◆ **WHAT YOU HAVE TO DO**
Please return only the lines from the one holding "(State.setPpa s n p ppa).pwr = s.pwr ∧" through the one holding "(State.setPpa s n p ppa).tor = s.tor ∧", exactly as they appear in the records below, both ends included.

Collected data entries

Start of Block

@[simp] theorem State.setPpa_keeps (s : State) (n : ℕ) (p : PageAt) (ppa : ℕ) :
    (State.setPpa s n p ppa).fixed = s.fixed ∧
    (State.setPpa s n p ppa).ops = s.ops ∧
    (State.setPpa s n p ppa).cad = s.cad ∧
    (State.setPpa s n p ppa).fw = s.fw ∧
    (State.setPpa s n p ppa).sec = s.sec ∧
    (State.setPpa s n p ppa).pwr = s.pwr ∧
    (State.setPpa s n p ppa).ras = s.ras ∧
    (State.setPpa s n p ppa).mgt = s.mgt ∧
    (State.setPpa s n p ppa).tiles = s.tiles ∧
    (State.setPpa s n p ppa).sram = s.sram ∧
    (State.setPpa s n p ppa).sramG = s.sramG ∧
    (State.setPpa s n p ppa).slices = s.slices ∧
    (State.setPpa s n p ppa).sliceG = s.sliceG ∧
    (State.setPpa s n p ppa).flash = s.flash ∧
    (State.setPpa s n p ppa).tor = s.tor ∧
    (State.setPpa s n p ppa).pending = s.pending := by
  unfold State.setPpa; (try dsimp only); (repeat' split) <;> simp -implicitDefEqProofs

@[simp] theorem State.setGrp_keeps (s : State) (n : ℕ) (g : ℕ) (x : Group) :
    (State.setGrp s n g x).fixed = s.fixed ∧
    (State.setGrp s n g x).ops = s.ops ∧
    (State.setGrp s n g x).cad = s.cad ∧
    (State.setGrp s n g x).fw = s.fw ∧
    (State.setGrp s n g x).sec = s.sec ∧
    (State.setGrp s n g x).pwr = s.pwr ∧
    (State.setGrp s n g x).ras = s.ras ∧
    (State.setGrp s n g x).mgt = s.mgt ∧
    (State.setGrp s n g x).tiles = s.tiles ∧
    (State.setGrp s n g x).sram = s.sram ∧
    (State.setGrp s n g x).sramG = s.sramG ∧
    (State.setGrp s n g x).slices = s.slices ∧
    (State.setGrp s n g x).sliceG = s.sliceG ∧
    (State.setGrp s n g x).flash = s.flash ∧
    (State.setGrp s n g x).tor = s.tor ∧
    (State.setGrp s n g x).pending = s.pending := by
  unfold State.setGrp; simp -implicitDefEqProofs

@[simp] theorem State.updColl_keeps (s : State) (n : ℕ) (g : ℕ) (f : CollRun → CollRun) :
    (State.updColl s n g f).fixed = s.fixed ∧
    (State.updColl s n g f).ops = s.ops ∧
    (State.updColl s n g f).cad = s.cad ∧
    (State.updColl s n g f).fw = s.fw ∧
    (State.updColl s n g f).sec = s.sec ∧
    (State.updColl s n g f).pwr = s.pwr ∧
    (State.updColl s n g f).ras = s.ras ∧
    (State.updColl s n g f).mgt = s.mgt ∧
    (State.updColl s n g f).tiles = s.tiles ∧
    (State.updColl s n g f).sram = s.sram ∧
    (State.updColl s n g f).sramG = s.sramG ∧
    (State.updColl s n g f).slices = s.slices ∧
    (State.updColl s n g f).sliceG = s.sliceG ∧
    (State.updColl s n g f).flash = s.flash ∧
    (State.updColl s n g f).tor = s.tor ∧
    (State.updColl s n g f).pending = s.pending := by
  unfold State.updColl; simp -implicitDefEqProofs

@[simp] theorem State.spoilDst_keeps (s : State) (n : ℕ) (g : Group) (c : CollRun) :
    (State.spoilDst s n g c).fixed = s.fixed ∧
    (State.spoilDst s n g c).ops = s.ops ∧
    (State.spoilDst s n g c).cad = s.cad ∧
    (State.spoilDst s n g c).fw = s.fw ∧
    (State.spoilDst s n g c).sec = s.sec ∧
    (State.spoilDst s n g c).pwr = s.pwr ∧
    (State.spoilDst s n g c).ras = s.ras ∧
    (State.spoilDst s n g c).mgt = s.mgt ∧
    (State.spoilDst s n g c).tiles = s.tiles ∧
    (State.spoilDst s n g c).flash = s.flash ∧
    (State.spoilDst s n g c).tor = s.tor ∧
    (State.spoilDst s n g c).pending = s.pending := by
  unfold State.spoilDst; (try dsimp only); (repeat' split) <;> simp -implicitDefEqProofs (disch := (intros; (try dsimp only); (repeat' split) <;> (try simp -implicitDefEqProofs)))

@[simp] theorem State.sendSquall_keeps (s : State) (n : ℕ) (g : ℕ) (seq : Sys2Proof.W32) (detail : ℕ) :
    (State.sendSquall s n g seq detail).fixed = s.fixed ∧
    (State.sendSquall s n g seq detail).ops = s.ops ∧
    (State.sendSquall s n g seq detail).cad = s.cad ∧
    (State.sendSquall s n g seq detail).fw = s.fw ∧
    (State.sendSquall s n g seq detail).sec = s.sec ∧
    (State.sendSquall s n g seq detail).pwr = s.pwr ∧
    (State.sendSquall s n g seq detail).ras = s.ras ∧
    (State.sendSquall s n g seq detail).mgt = s.mgt ∧
    (State.sendSquall s n g seq detail).tiles = s.tiles ∧
    (State.sendSquall s n g seq detail).sram = s.sram ∧
    (State.sendSquall s n g seq detail).sramG = s.sramG ∧
    (State.sendSquall s n g seq detail).slices = s.slices ∧
    (State.sendSquall s n g seq detail).sliceG = s.sliceG ∧
    (State.sendSquall s n g seq detail).flash = s.flash ∧
    (State.sendSquall s n g seq detail).pending = s.pending := by
  unfold State.sendSquall; simp -implicitDefEqProofs
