@[simp] theorem State.dropPartition_keeps (s : State) (n : ℕ) :
    (State.dropPartition s n).fixed = s.fixed ∧
    (State.dropPartition s n).ops = s.ops ∧
    (State.dropPartition s n).cad = s.cad ∧
    (State.dropPartition s n).fw = s.fw ∧
    (State.dropPartition s n).sec = s.sec ∧
    (State.dropPartition s n).pwr = s.pwr ∧
    (State.dropPartition s n).ras = s.ras ∧
    (State.dropPartition s n).mgt = s.mgt ∧
    (State.dropPartition s n).tiles = s.tiles ∧
    (State.dropPartition s n).sram = s.sram ∧
    (State.dropPartition s n).sramG = s.sramG ∧
    (State.dropPartition s n).slices = s.slices ∧
    (State.dropPartition s n).sliceG = s.sliceG ∧
    (State.dropPartition s n).flash = s.flash ∧
    (State.dropPartition s n).pending = s.pending := by
  unfold State.dropPartition; simp -implicitDefEqProofs

@[simp] theorem State.emptySlots_keeps (s : State) (n : ℕ) (sh : ℕ) :
    (State.emptySlots s n sh).fixed = s.fixed ∧
    (State.emptySlots s n sh).ops = s.ops ∧
    (State.emptySlots s n sh).cad = s.cad ∧
    (State.emptySlots s n sh).fw = s.fw ∧
    (State.emptySlots s n sh).sec = s.sec ∧
    (State.emptySlots s n sh).pwr = s.pwr ∧
    (State.emptySlots s n sh).ras = s.ras ∧
    (State.emptySlots s n sh).mgt = s.mgt ∧
    (State.emptySlots s n sh).tiles = s.tiles ∧
    (State.emptySlots s n sh).sram = s.sram ∧
    (State.emptySlots s n sh).sramG = s.sramG ∧
    (State.emptySlots s n sh).slices = s.slices ∧
    (State.emptySlots s n sh).sliceG = s.sliceG ∧
    (State.emptySlots s n sh).flash = s.flash ∧
    (State.emptySlots s n sh).tor = s.tor ∧
    (State.emptySlots s n sh).pending = s.pending := by
  unfold State.emptySlots; simp -implicitDefEqProofs

@[simp] theorem State.weightsOnReset_keeps (s : State) (n : ℕ) :
    (State.weightsOnReset s n).fixed = s.fixed ∧
    (State.weightsOnReset s n).ops = s.ops ∧
    (State.weightsOnReset s n).cad = s.cad ∧
    (State.weightsOnReset s n).fw = s.fw ∧
    (State.weightsOnReset s n).sec = s.sec ∧
    (State.weightsOnReset s n).pwr = s.pwr ∧
    (State.weightsOnReset s n).ras = s.ras ∧
    (State.weightsOnReset s n).mgt = s.mgt ∧
    (State.weightsOnReset s n).tiles = s.tiles ∧
    (State.weightsOnReset s n).sram = s.sram ∧
    (State.weightsOnReset s n).sramG = s.sramG ∧
    (State.weightsOnReset s n).slices = s.slices ∧
    (State.weightsOnReset s n).sliceG = s.sliceG ∧
    (State.weightsOnReset s n).flash = s.flash ∧
    (State.weightsOnReset s n).tor = s.tor ∧
    (State.weightsOnReset s n).pending = s.pending := by
  unfold State.weightsOnReset; simp -implicitDefEqProofs

@[simp] theorem State.freeShared_keeps (s : State) (sh : ℕ) :
    (State.freeShared s sh).fixed = s.fixed ∧
    (State.freeShared s sh).ops = s.ops ∧
    (State.freeShared s sh).cad = s.cad ∧
    (State.freeShared s sh).fw = s.fw ∧
    (State.freeShared s sh).sec = s.sec ∧
    (State.freeShared s sh).pwr = s.pwr ∧
    (State.freeShared s sh).ras = s.ras ∧
    (State.freeShared s sh).mgt = s.mgt ∧
    (State.freeShared s sh).tiles = s.tiles ∧
    (State.freeShared s sh).sram = s.sram ∧
    (State.freeShared s sh).sramG = s.sramG ∧
    (State.freeShared s sh).flash = s.flash ∧
    (State.freeShared s sh).tor = s.tor ∧
    (State.freeShared s sh).pending = s.pending := by
  unfold State.freeShared; (try dsimp only); (repeat' split) <;> simp -implicitDefEqProofs (disch := (intros; (try dsimp only); (repeat' split) <;> (try simp -implicitDefEqProofs)))
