-- ==== Sys2Proof/Laws/SoundModule.lean ====
section
/-! SUPPORT. Each operation keeps the canonical form of the memories and the queue: snapshots, the lifecycle, partitions, power, bring-up, twins, the carrier, registers and the sequencer. -/

namespace Sys2Proof.Machine

open Host

variable {pq : List Instr}

@[simp] theorem State.snapRun_sound (o : Op) (fuel : ℕ) (s : State) (h : s.sound pq) : (State.snapRun o fuel s).sound pq := by
  induction fuel generalizing s with
  | zero => simpa [State.snapRun] using h
  | succ k ih =>
    unfold State.snapRun
    repeat' first
      | with_reducible assumption
      | split
      | with_reducible apply ih
      | with_reducible apply State.copyToHost_sound
      | with_reducible apply State.failOp_sound
      | with_reducible apply State.fetchChunk_sound
      | with_reducible apply State.markRead_sound
      | with_reducible apply State.rangeWrite_sound
      | refine RangeWrite.sound.done ?_ (by with_reducible assumption)
      | refine RangeWrite.sound.quota ?_ (by with_reducible assumption)
      | refine optOk.some ?_ (by with_reducible assumption)
      | simp only [State.closeOp_sound, State.dropPassed_sound, State.endOp_sound, State.setProg_sound]
      | simp only [State.sound_mk]
      | with_reducible refine ⟨?_, ?_, ?_, ?_⟩
      | with_reducible refine State.sound.sram (?_ : State.sound _ pq)
      | with_reducible refine State.sound.slices (?_ : State.sound _ pq)
      | with_reducible refine State.sound.flash (?_ : State.sound _ pq)
      | with_reducible refine State.sound.pending (?_ : State.sound _ pq)

@[simp] theorem State.dropStreams_sound (s : State) (n : ℕ) (status : ℕ) : (State.dropStreams s n status).sound pq ↔ s.sound pq := by simp only [State.sound, State.dropStreams_keeps]

@[simp] theorem State.dropWaiters_sound (s : State) (n : ℕ) : (State.dropWaiters s n).sound pq ↔ s.sound pq := by simp only [State.sound, State.dropWaiters_keeps]

@[simp] theorem State.haltTiles_sound (s : State) (n : ℕ) : (State.haltTiles s n).sound pq ↔ s.sound pq := by simp only [State.sound, State.haltTiles_keeps]

@[simp] theorem State.squallPartition_sound (s : State) (n : ℕ) : (State.squallPartition s n).sound pq ↔ s.sound pq := by simp only [State.sound, State.squallPartition_keeps]

@[simp] theorem State.spoilSnap_sound (s : State) (o : Op) (h : s.sound pq) : (State.spoilSnap s o).sound pq := by
  unfold State.spoilSnap
  repeat' first
    | with_reducible assumption
    | split
    | with_reducible apply State.slicePut_sound
    | with_reducible refine foldl_sound _ _ _ ?_ (fun _ _ _ => ?_)
    | simp only [State.takeFree_sound]

@[simp] theorem State.resetOp_sound (s : State) (o : Op) (h : s.sound pq) : (State.resetOp s o).sound pq := by
  unfold State.resetOp
  repeat' first
    | with_reducible assumption
    | with_reducible apply State.spoilFill_sound
    | with_reducible apply State.spoilSnap_sound
    | simp only [State.closeOp_sound, State.endOp_sound]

End of Block

◆ **RESPONSE**
    (State.setPpa s n p ppa).pwr = s.pwr ∧
    (State.setPpa s n p ppa).ras = s.ras ∧
    (State.setPpa s n p ppa).mgt = s.mgt ∧
    (State.setPpa s n p ppa).tiles = s.tiles ∧
    (State.setPpa s n p ppa).sram = s.sram ∧
    (State.setPpa s n p ppa).sramG = s.sramG ∧
    (State.setPpa s n p ppa).slices = s.slices ∧
    (State.setPpa s n p ppa).sliceG = s.sliceG ∧
    (State.setPpa s n p ppa).flash = s.flash ∧
    (State.setPpa s n p ppa).tor = s.tor ∧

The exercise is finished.